● **Task to complete**: Work through the data below and copy out every line where "doneIe" is found.

**** Source material ****

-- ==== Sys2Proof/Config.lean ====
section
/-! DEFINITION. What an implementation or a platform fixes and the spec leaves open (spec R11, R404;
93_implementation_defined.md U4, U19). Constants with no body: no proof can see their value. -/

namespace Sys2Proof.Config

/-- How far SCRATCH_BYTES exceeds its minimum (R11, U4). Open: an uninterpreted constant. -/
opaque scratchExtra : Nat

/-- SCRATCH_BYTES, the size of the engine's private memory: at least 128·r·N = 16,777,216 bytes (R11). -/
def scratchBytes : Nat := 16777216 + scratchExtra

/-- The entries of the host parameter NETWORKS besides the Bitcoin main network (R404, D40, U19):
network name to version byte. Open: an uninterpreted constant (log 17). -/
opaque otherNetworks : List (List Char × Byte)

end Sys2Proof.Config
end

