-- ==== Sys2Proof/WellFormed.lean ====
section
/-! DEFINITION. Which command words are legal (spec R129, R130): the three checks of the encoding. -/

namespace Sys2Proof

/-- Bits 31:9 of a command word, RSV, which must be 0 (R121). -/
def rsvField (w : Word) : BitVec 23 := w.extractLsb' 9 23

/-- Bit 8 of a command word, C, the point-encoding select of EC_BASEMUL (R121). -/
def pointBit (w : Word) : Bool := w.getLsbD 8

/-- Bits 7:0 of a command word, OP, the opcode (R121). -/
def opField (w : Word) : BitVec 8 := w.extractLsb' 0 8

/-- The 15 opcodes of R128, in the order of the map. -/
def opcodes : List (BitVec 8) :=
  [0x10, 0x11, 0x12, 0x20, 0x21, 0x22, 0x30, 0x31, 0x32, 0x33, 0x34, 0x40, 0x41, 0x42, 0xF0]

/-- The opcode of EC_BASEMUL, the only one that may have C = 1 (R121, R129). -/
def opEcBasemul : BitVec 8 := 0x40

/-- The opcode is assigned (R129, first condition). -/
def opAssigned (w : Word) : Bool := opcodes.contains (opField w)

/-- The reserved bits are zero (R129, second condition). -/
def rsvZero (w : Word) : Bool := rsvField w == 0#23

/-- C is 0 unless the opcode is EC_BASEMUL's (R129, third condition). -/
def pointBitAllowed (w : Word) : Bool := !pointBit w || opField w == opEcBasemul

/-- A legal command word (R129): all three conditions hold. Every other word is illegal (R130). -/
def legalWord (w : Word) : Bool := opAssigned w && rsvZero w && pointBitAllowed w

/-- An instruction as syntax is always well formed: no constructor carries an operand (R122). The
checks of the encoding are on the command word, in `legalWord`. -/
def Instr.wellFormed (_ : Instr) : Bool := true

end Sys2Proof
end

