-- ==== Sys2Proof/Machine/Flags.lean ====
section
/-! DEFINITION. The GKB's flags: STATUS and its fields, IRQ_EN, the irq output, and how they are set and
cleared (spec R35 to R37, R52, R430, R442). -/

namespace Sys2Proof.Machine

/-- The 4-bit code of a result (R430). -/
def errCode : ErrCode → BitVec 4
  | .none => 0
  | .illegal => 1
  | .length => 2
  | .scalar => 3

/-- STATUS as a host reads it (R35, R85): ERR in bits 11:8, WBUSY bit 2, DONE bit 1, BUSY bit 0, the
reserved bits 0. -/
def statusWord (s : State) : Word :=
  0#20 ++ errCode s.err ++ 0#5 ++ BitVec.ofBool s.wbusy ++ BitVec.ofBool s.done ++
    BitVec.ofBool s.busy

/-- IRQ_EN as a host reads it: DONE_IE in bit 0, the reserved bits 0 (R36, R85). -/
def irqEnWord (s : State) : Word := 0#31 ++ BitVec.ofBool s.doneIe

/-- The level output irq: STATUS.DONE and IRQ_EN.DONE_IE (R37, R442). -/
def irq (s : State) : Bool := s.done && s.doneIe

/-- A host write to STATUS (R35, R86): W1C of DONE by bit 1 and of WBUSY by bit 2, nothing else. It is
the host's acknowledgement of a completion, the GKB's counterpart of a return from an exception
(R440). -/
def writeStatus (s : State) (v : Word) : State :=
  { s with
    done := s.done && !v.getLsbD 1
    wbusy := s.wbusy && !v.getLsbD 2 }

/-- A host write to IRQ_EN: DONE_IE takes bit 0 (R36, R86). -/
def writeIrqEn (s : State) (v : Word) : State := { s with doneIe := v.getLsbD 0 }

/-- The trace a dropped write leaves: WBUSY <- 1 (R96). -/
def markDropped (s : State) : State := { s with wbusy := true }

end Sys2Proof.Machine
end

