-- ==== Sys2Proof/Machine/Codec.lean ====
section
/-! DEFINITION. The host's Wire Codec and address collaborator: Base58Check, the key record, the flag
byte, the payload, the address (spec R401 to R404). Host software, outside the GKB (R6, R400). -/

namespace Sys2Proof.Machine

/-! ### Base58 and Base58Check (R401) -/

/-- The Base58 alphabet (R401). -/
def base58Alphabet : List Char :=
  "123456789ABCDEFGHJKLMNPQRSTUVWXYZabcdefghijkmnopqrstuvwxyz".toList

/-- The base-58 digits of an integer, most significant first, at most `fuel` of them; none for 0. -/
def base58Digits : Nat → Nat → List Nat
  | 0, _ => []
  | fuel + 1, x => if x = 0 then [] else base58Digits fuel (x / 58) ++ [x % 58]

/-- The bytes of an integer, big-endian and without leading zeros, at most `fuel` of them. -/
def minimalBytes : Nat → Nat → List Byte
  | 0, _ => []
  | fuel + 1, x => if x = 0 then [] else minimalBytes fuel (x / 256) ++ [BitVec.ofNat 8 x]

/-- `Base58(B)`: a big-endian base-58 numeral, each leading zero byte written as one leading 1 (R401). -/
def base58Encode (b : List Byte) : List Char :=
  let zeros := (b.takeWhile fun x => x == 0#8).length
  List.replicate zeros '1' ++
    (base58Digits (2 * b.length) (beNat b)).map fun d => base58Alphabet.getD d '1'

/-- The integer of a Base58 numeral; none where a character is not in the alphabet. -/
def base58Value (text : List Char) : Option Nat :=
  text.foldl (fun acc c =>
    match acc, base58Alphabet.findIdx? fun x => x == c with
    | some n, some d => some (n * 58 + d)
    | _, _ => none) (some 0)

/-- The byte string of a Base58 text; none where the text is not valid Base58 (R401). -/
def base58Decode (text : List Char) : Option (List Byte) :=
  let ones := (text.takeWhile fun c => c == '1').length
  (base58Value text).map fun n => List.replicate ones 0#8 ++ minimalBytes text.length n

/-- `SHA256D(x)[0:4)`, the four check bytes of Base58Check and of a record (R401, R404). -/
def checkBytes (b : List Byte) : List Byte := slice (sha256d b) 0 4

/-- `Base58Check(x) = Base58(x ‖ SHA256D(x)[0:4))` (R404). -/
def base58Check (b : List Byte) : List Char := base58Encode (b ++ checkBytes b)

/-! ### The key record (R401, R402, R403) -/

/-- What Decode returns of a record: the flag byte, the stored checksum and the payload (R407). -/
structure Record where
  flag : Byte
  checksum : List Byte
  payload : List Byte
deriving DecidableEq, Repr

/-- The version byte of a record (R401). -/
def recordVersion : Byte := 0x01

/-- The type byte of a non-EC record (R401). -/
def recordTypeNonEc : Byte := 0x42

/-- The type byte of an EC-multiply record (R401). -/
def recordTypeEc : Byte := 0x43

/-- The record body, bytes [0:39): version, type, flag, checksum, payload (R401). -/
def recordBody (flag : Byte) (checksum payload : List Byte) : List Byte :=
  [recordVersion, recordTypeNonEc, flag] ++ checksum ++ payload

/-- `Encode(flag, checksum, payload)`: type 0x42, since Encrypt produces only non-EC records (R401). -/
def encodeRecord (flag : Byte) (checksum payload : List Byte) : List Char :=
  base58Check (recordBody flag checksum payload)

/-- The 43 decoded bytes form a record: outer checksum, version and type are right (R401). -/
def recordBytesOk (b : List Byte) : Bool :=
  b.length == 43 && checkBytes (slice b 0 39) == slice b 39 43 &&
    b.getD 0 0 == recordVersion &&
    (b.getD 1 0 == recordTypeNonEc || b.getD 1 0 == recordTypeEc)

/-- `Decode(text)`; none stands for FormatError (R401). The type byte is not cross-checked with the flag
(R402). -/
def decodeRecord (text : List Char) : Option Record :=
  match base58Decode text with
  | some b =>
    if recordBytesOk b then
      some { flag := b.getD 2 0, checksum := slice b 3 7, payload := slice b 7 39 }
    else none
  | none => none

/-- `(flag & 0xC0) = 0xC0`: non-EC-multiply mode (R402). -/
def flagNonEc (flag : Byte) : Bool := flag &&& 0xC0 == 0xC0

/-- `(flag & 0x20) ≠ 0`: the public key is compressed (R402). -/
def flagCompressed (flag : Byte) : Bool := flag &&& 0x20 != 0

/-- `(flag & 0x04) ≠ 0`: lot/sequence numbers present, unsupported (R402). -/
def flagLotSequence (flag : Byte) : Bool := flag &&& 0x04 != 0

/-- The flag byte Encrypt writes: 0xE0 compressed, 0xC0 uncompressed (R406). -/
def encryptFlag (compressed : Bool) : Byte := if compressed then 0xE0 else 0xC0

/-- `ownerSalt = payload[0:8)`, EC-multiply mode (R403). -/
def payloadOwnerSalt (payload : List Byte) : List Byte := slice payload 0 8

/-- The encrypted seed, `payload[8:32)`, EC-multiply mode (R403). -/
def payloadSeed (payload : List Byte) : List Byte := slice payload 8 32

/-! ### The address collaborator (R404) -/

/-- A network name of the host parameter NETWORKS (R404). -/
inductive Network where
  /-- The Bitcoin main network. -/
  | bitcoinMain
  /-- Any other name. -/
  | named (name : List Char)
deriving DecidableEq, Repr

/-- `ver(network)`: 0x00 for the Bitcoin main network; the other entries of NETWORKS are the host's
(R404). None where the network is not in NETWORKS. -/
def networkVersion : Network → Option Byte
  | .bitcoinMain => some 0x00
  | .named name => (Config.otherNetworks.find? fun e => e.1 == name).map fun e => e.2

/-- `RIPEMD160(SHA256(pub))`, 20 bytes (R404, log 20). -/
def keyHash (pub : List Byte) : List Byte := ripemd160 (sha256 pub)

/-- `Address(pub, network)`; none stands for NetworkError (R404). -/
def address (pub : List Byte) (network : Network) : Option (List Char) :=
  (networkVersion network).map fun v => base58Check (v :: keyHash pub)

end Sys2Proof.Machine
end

****

● **Response to the task**:
def irqEnWord (s : State) : Word := 0#31 ++ BitVec.ofBool s.doneIe
def irq (s : State) : Bool := s.done && s.doneIe
def writeIrqEn (s : State) (v : Word) : State := { s with doneIe := v.getLsbD 0 }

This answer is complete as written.